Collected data
┄┄┄┄┄┄┄┄┄┄

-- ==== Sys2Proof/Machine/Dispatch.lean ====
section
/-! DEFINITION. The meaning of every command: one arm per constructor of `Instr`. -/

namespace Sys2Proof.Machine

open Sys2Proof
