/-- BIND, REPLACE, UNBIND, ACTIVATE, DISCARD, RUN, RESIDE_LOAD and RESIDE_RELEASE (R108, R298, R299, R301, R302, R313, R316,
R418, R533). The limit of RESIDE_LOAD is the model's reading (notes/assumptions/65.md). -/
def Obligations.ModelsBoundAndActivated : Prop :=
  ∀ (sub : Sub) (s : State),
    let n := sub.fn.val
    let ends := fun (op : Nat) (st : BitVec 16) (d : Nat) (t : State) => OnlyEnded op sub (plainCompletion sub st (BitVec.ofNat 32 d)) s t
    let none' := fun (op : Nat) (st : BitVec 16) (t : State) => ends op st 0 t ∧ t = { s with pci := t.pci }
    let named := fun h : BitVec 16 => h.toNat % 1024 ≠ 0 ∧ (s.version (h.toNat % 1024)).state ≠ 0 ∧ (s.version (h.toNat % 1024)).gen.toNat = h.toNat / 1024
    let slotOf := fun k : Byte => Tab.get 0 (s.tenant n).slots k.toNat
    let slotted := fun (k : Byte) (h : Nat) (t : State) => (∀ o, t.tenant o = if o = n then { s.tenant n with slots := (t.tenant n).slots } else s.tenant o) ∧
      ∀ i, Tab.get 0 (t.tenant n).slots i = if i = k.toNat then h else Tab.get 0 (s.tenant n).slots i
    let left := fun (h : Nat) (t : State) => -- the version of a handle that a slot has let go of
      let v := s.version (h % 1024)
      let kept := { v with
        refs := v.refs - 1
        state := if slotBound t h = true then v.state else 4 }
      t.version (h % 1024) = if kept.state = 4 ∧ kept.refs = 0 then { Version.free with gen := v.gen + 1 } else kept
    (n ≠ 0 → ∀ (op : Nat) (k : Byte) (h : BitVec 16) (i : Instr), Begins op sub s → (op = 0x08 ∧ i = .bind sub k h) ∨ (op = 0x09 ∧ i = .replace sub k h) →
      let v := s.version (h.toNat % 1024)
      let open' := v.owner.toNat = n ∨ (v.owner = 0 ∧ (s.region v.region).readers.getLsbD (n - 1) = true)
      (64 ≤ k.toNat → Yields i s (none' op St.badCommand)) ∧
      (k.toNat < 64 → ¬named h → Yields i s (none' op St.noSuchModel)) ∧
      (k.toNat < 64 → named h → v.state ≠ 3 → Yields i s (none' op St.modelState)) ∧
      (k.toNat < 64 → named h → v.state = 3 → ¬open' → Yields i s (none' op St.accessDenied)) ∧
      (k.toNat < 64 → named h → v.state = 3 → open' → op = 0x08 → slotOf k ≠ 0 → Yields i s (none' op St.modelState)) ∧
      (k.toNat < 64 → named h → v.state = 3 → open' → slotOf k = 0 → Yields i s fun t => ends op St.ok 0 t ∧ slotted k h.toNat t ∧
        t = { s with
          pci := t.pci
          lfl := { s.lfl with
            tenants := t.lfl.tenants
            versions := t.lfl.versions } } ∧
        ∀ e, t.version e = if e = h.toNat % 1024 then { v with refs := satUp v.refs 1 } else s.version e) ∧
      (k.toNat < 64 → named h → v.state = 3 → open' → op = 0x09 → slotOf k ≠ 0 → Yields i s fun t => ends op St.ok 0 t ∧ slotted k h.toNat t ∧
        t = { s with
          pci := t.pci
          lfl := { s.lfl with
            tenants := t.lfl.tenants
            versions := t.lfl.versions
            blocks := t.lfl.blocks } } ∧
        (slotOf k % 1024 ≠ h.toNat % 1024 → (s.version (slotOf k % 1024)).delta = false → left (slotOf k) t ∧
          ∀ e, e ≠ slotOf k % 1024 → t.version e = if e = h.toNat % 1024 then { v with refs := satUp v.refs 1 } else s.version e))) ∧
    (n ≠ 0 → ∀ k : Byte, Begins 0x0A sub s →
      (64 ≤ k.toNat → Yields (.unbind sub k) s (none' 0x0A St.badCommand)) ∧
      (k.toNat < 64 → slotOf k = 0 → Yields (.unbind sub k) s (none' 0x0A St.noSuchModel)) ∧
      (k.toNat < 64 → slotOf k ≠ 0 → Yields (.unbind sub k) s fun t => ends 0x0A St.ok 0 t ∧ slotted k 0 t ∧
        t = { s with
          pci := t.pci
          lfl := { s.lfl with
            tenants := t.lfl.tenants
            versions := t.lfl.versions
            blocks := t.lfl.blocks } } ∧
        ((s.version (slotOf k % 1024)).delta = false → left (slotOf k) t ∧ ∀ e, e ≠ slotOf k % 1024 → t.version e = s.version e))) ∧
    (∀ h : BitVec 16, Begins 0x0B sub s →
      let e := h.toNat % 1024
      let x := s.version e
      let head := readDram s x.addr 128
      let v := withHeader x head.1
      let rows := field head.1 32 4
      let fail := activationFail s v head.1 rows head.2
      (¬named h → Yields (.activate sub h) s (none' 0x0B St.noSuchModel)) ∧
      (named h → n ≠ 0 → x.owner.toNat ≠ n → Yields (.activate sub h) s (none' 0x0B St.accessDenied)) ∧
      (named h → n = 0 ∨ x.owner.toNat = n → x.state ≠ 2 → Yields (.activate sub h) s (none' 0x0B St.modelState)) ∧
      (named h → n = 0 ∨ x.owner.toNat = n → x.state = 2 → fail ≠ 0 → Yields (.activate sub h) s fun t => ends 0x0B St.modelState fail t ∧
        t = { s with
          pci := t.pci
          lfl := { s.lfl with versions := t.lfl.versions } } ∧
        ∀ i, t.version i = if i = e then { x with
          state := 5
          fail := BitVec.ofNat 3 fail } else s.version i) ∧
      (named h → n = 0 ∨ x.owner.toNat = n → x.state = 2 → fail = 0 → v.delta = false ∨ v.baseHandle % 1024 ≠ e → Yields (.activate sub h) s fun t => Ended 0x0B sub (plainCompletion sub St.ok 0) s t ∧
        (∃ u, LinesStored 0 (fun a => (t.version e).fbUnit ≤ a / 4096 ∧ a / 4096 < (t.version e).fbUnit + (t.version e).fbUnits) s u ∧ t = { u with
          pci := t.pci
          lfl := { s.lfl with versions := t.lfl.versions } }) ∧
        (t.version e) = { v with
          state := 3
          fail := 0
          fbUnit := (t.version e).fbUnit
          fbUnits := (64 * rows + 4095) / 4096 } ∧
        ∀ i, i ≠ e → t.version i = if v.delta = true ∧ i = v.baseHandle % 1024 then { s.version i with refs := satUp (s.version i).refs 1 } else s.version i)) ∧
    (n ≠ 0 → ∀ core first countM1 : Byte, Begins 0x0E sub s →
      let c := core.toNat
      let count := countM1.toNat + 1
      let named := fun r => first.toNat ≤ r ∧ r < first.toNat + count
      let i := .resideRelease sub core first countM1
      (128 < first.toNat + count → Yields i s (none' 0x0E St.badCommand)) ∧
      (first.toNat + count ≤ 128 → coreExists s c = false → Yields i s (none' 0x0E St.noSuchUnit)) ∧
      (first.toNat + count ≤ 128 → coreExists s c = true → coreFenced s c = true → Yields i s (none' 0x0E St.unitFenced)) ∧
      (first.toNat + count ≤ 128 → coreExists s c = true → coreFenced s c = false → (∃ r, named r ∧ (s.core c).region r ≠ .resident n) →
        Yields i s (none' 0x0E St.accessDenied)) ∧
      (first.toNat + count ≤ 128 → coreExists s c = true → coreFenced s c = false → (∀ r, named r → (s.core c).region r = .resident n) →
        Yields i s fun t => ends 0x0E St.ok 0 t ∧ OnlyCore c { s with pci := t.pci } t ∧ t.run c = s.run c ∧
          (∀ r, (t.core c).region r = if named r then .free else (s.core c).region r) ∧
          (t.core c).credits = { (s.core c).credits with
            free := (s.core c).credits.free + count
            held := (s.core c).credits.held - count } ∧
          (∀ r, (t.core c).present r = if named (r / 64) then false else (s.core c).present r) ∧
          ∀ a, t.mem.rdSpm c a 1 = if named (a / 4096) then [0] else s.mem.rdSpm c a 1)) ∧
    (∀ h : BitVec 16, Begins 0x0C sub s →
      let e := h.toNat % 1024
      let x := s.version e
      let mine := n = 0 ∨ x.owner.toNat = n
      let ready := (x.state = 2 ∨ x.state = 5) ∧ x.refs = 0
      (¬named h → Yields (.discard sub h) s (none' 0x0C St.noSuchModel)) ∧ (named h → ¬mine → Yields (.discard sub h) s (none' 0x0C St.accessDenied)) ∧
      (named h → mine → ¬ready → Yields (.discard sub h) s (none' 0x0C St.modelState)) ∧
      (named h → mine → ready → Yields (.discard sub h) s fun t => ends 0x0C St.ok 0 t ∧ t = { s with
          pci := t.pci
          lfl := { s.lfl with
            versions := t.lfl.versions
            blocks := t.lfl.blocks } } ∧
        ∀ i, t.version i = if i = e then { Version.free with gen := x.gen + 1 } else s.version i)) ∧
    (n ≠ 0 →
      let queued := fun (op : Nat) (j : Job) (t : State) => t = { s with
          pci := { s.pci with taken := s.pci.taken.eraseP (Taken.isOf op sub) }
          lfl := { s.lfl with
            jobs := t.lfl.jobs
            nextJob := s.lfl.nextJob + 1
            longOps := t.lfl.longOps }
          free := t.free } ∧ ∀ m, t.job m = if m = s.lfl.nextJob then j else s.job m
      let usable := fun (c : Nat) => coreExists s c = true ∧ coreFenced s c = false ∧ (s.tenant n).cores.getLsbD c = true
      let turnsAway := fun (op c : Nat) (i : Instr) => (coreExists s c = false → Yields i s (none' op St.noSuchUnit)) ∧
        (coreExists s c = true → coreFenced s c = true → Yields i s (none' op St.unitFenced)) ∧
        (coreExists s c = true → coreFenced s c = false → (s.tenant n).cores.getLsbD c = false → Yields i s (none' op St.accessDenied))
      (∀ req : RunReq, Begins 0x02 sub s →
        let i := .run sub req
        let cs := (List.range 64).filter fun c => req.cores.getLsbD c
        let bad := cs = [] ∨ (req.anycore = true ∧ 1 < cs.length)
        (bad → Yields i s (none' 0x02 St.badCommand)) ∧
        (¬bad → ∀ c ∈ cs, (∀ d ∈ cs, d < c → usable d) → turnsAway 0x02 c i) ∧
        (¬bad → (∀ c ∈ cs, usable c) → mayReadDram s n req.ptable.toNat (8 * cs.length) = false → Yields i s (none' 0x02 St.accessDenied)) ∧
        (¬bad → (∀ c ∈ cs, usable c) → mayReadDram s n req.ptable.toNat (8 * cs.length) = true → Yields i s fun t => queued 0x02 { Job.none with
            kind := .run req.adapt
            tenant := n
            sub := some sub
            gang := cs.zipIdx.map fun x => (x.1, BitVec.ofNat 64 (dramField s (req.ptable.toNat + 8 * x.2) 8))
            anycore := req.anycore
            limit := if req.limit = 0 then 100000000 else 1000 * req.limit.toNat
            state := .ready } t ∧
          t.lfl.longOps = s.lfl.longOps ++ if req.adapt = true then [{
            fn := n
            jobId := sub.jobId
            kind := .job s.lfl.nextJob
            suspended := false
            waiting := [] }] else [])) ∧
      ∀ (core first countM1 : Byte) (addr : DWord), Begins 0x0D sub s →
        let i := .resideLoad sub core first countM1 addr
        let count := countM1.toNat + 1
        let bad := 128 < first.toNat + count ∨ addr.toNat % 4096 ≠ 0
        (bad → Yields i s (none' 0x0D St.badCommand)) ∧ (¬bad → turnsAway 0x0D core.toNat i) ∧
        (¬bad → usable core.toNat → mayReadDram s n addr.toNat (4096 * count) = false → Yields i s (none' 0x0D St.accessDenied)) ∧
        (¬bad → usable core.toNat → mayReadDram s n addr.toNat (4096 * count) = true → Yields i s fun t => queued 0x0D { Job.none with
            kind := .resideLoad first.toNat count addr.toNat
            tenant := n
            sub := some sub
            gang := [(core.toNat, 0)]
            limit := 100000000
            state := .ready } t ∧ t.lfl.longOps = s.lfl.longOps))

┄┄┄┄┄┄┄┄┄┄

DESCRIPTION OF THE TASK: Retype only the lines above between the line with "(slotOf k % 1024 ≠" and the line with "(k.toNat < 64 → slotOf k ≠", counting those two lines as well, and keep every character as it is.

OUTPUT BELOW:
        (slotOf k % 1024 ≠ h.toNat % 1024 → (s.version (slotOf k % 1024)).delta = false → left (slotOf k) t ∧
          ∀ e, e ≠ slotOf k % 1024 → t.version e = if e = h.toNat % 1024 then { v with refs := satUp v.refs 1 } else s.version e))) ∧
    (n ≠ 0 → ∀ k : Byte, Begins 0x0A sub s →
      (64 ≤ k.toNat → Yields (.unbind sub k) s (none' 0x0A St.badCommand)) ∧
      (k.toNat < 64 → slotOf k = 0 → Yields (.unbind sub k) s (none' 0x0A St.noSuchModel)) ∧
      (k.toNat < 64 → slotOf k ≠ 0 → Yields (.unbind sub k) s fun t => ends 0x0A St.ok 0 t ∧ slotted k 0 t ∧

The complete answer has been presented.